▶ Directions:
Set down exactly the lines below, starting at the one that contains "let n := frameSize p f" and ending at the one that contains "def encD (s", with both of those lines included and nothing else.

▶ Task inputs:

|---|

-- ==== Sys2Proof/Machine/Wire.lean ====
section
/-! DEFINITION. The wire frames: trailers, the frame check, the two encoders, and the fields of a frame as a reader takes them
(30_encoding R120 to R125, 41_codec R160, R165, R166). -/

namespace Sys2Proof.Machine

/-- The trailer of format f over a payload: le_2(crc16) for A and B, checksum8 for C and D (00_scope R8). -/
def trailer (f : Format) (payload : List Byte) : List Byte :=
  match f with
  | .A => le2 (crc16 payload)
  | .B => le2 (crc16 payload)
  | .C => [checksum8 payload]
  | .D => [checksum8 payload]

/-- `valid_f(F)`: the length is N_f and the trailer, read little-endian, is the check of every byte before it. Neither the header nor
any other payload byte is looked at (41_codec R160, R167). -/
def validFrame (p : Params) (f : Format) (F : List Byte) : Bool :=
  let n := frameSize p f
  if F.length ≠ n then false
  else
    match f with
    | .A => (crc16 (F.take (n - 2))).toNat == fromLe (F.drop (n - 2))
    | .B => (crc16 (F.take (n - 2))).toNat == fromLe (F.drop (n - 2))
    | .C => (checksum8 (F.take (n - 1))).toNat == fromLe (F.drop (n - 1))
    | .D => (checksum8 (F.take (n - 1))).toNat == fromLe (F.drop (n - 1))

/-- The byte of FLAGS bit k: 0x00 or 0x01 (30_encoding R121, 41_codec R165). -/
def flagByte (flags : BitVec 6) (k : Nat) : Byte := (BitVec.ofBool (flags.getLsbD k)).setWidth 8

/-- The 33 payload bytes of a format A frame (30_encoding R120, 41_codec R165). -/
def payloadA (subId : Byte) (c : Snapshot) (seq : Half) (ammo : Word) : List Byte :=
  [header .A, subId] ++ le2 seq ++ [c.mode] ++ le4 c.t0 ++ le4 c.t1 ++ le4 c.t2 ++ le4 c.t3
    ++ [flagByte c.flags 0, flagByte c.flags 1, flagByte c.flags 2] ++ [c.manual, c.burst] ++ le4 ammo
    ++ [flagByte c.flags 3, flagByte c.flags 4, flagByte c.flags 5]

/-- `enc_A(seq, ammo)` over SUBID_A and the active snapshot (41_codec R165). -/
def encA (s : State) (seq : Half) (ammo : Word) : List Byte :=
  payloadA s.subIdA s.active seq ammo ++ trailer .A (payloadA s.subIdA s.active seq ammo)

/-- The 4 payload bytes of a format D frame (30_encoding R124, 41_codec R166). -/
def payloadD (c : Snapshot) : List Byte := [header .D, c.dOp] ++ le2 c.dVal

/-- `enc_D()` over the active snapshot (41_codec R166). -/
def encD (s : State) : List Byte := payloadD s.active ++ trailer .D (payloadD s.active)

/-! ### Reading fields back (30_encoding R125, 41_codec R170) -/

/-- An unsigned field of `w` bytes at offset `o` of a frame (30_encoding R125). -/
def fieldU (F : List Byte) (o w : Nat) : Nat := fromLe ((F.drop o).take w)

/-- A signed 16-bit field at offset `o`, two's complement, extended to 32 bits (30_encoding R125). -/
def fieldS16 (F : List Byte) (o : Nat) : Word := (BitVec.ofNat 16 (fieldU F o 2)).signExtend 32

/-- The fields of a format C frame as the host reads them (30_encoding R123, R125). -/
structure JoystickRecord where
  subId : Byte
  digital : Byte
  axis1X : Word
  axis1Y : Word
  buttons1 : Half
  axis2X : Word
  axis2Y : Word
  buttons2 : Half
  counter : Word
  deriving DecidableEq, Repr

/-- The host's reading of a format C frame, at the offsets of 30_encoding R123. -/
def readJoystick (F : List Byte) : JoystickRecord :=
  { subId := BitVec.ofNat 8 (fieldU F 1 1), digital := BitVec.ofNat 8 (fieldU F 2 1), axis1X := fieldS16 F 3,
    axis1Y := fieldS16 F 5, buttons1 := BitVec.ofNat 16 (fieldU F 7 2), axis2X := fieldS16 F 9, axis2Y := fieldS16 F 11,
    buttons2 := BitVec.ofNat 16 (fieldU F 13 2), counter := BitVec.ofNat 32 (fieldU F 15 4) }

/-- FLAGS bit from its byte of a format A frame: 0x01 is true and 0x00 is false (30_encoding R120, R121). DESIGN CHOICE (log entry 32):
R121 has no rule for any other byte; here it reads as false. No byte `encA` writes is such a byte, and no step of the block reads one. -/
def fieldFlag (F : List Byte) (o : Nat) : Bool := fieldU F o 1 == 1

/-- The Command Record's fields read back from a format A frame, at the offsets of 30_encoding R120 (41_codec R170). Format A has no
D_OP and no D_VAL: they read 0 here, and a boolean byte that is neither 0x00 nor 0x01 reads as false (DESIGN CHOICE, log entry 32). -/
def readCommand (F : List Byte) : Snapshot :=
  { mode := BitVec.ofNat 8 (fieldU F 4 1), t0 := BitVec.ofNat 32 (fieldU F 5 4), t1 := BitVec.ofNat 32 (fieldU F 9 4),
    t2 := BitVec.ofNat 32 (fieldU F 13 4), t3 := BitVec.ofNat 32 (fieldU F 17 4),
    flags := BitVec.ofBool (fieldFlag F 32) ++ BitVec.ofBool (fieldFlag F 31) ++ BitVec.ofBool (fieldFlag F 30)
      ++ BitVec.ofBool (fieldFlag F 23) ++ BitVec.ofBool (fieldFlag F 22) ++ BitVec.ofBool (fieldFlag F 21),
    manual := BitVec.ofNat 8 (fieldU F 24 1), burst := BitVec.ofNat 8 (fieldU F 25 1),
    ammo := BitVec.ofNat 32 (fieldU F 26 4), dOp := 0, dVal := 0 }

end Sys2Proof.Machine
end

|---|

▶ Response area:
  let n := frameSize p f
  if F.length ≠ n then false
  else
    match f with
    | .A => (crc16 (F.take (n - 2))).toNat == fromLe (F.drop (n - 2))
    | .B => (crc16 (F.take (n - 2))).toNat == fromLe (F.drop (n - 2))
    | .C => (checksum8 (F.take (n - 1))).toNat == fromLe (F.drop (n - 1))
    | .D => (checksum8 (F.take (n - 1))).toNat == fromLe (F.drop (n - 1))

/-- The byte of FLAGS bit k: 0x00 or 0x01 (30_encoding R121, 41_codec R165). -/
def flagByte (flags : BitVec 6) (k : Nat) : Byte := (BitVec.ofBool (flags.getLsbD k)).setWidth 8

/-- The 33 payload bytes of a format A frame (30_encoding R120, 41_codec R165). -/
def payloadA (subId : Byte) (c : Snapshot) (seq : Half) (ammo : Word) : List Byte :=
  [header .A, subId] ++ le2 seq ++ [c.mode] ++ le4 c.t0 ++ le4 c.t1 ++ le4 c.t2 ++ le4 c.t3
    ++ [flagByte c.flags 0, flagByte c.flags 1, flagByte c.flags 2] ++ [c.manual, c.burst] ++ le4 ammo
    ++ [flagByte c.flags 3, flagByte c.flags 4, flagByte c.flags 5]

/-- `enc_A(seq, ammo)` over SUBID_A and the active snapshot (41_codec R165). -/
def encA (s : State) (seq : Half) (ammo : Word) : List Byte :=
  payloadA s.subIdA s.active seq ammo ++ trailer .A (payloadA s.subIdA s.active seq ammo)

/-- The 4 payload bytes of a format D frame (30_encoding R124, 41_codec R166). -/
def payloadD (c : Snapshot) : List Byte := [header .D, c.dOp] ++ le2 c.dVal

/-- `enc_D()` over the active snapshot (41_codec R166). -/
def encD (s : State) : List Byte := payloadD s.active ++ trailer .D (payloadD s.active)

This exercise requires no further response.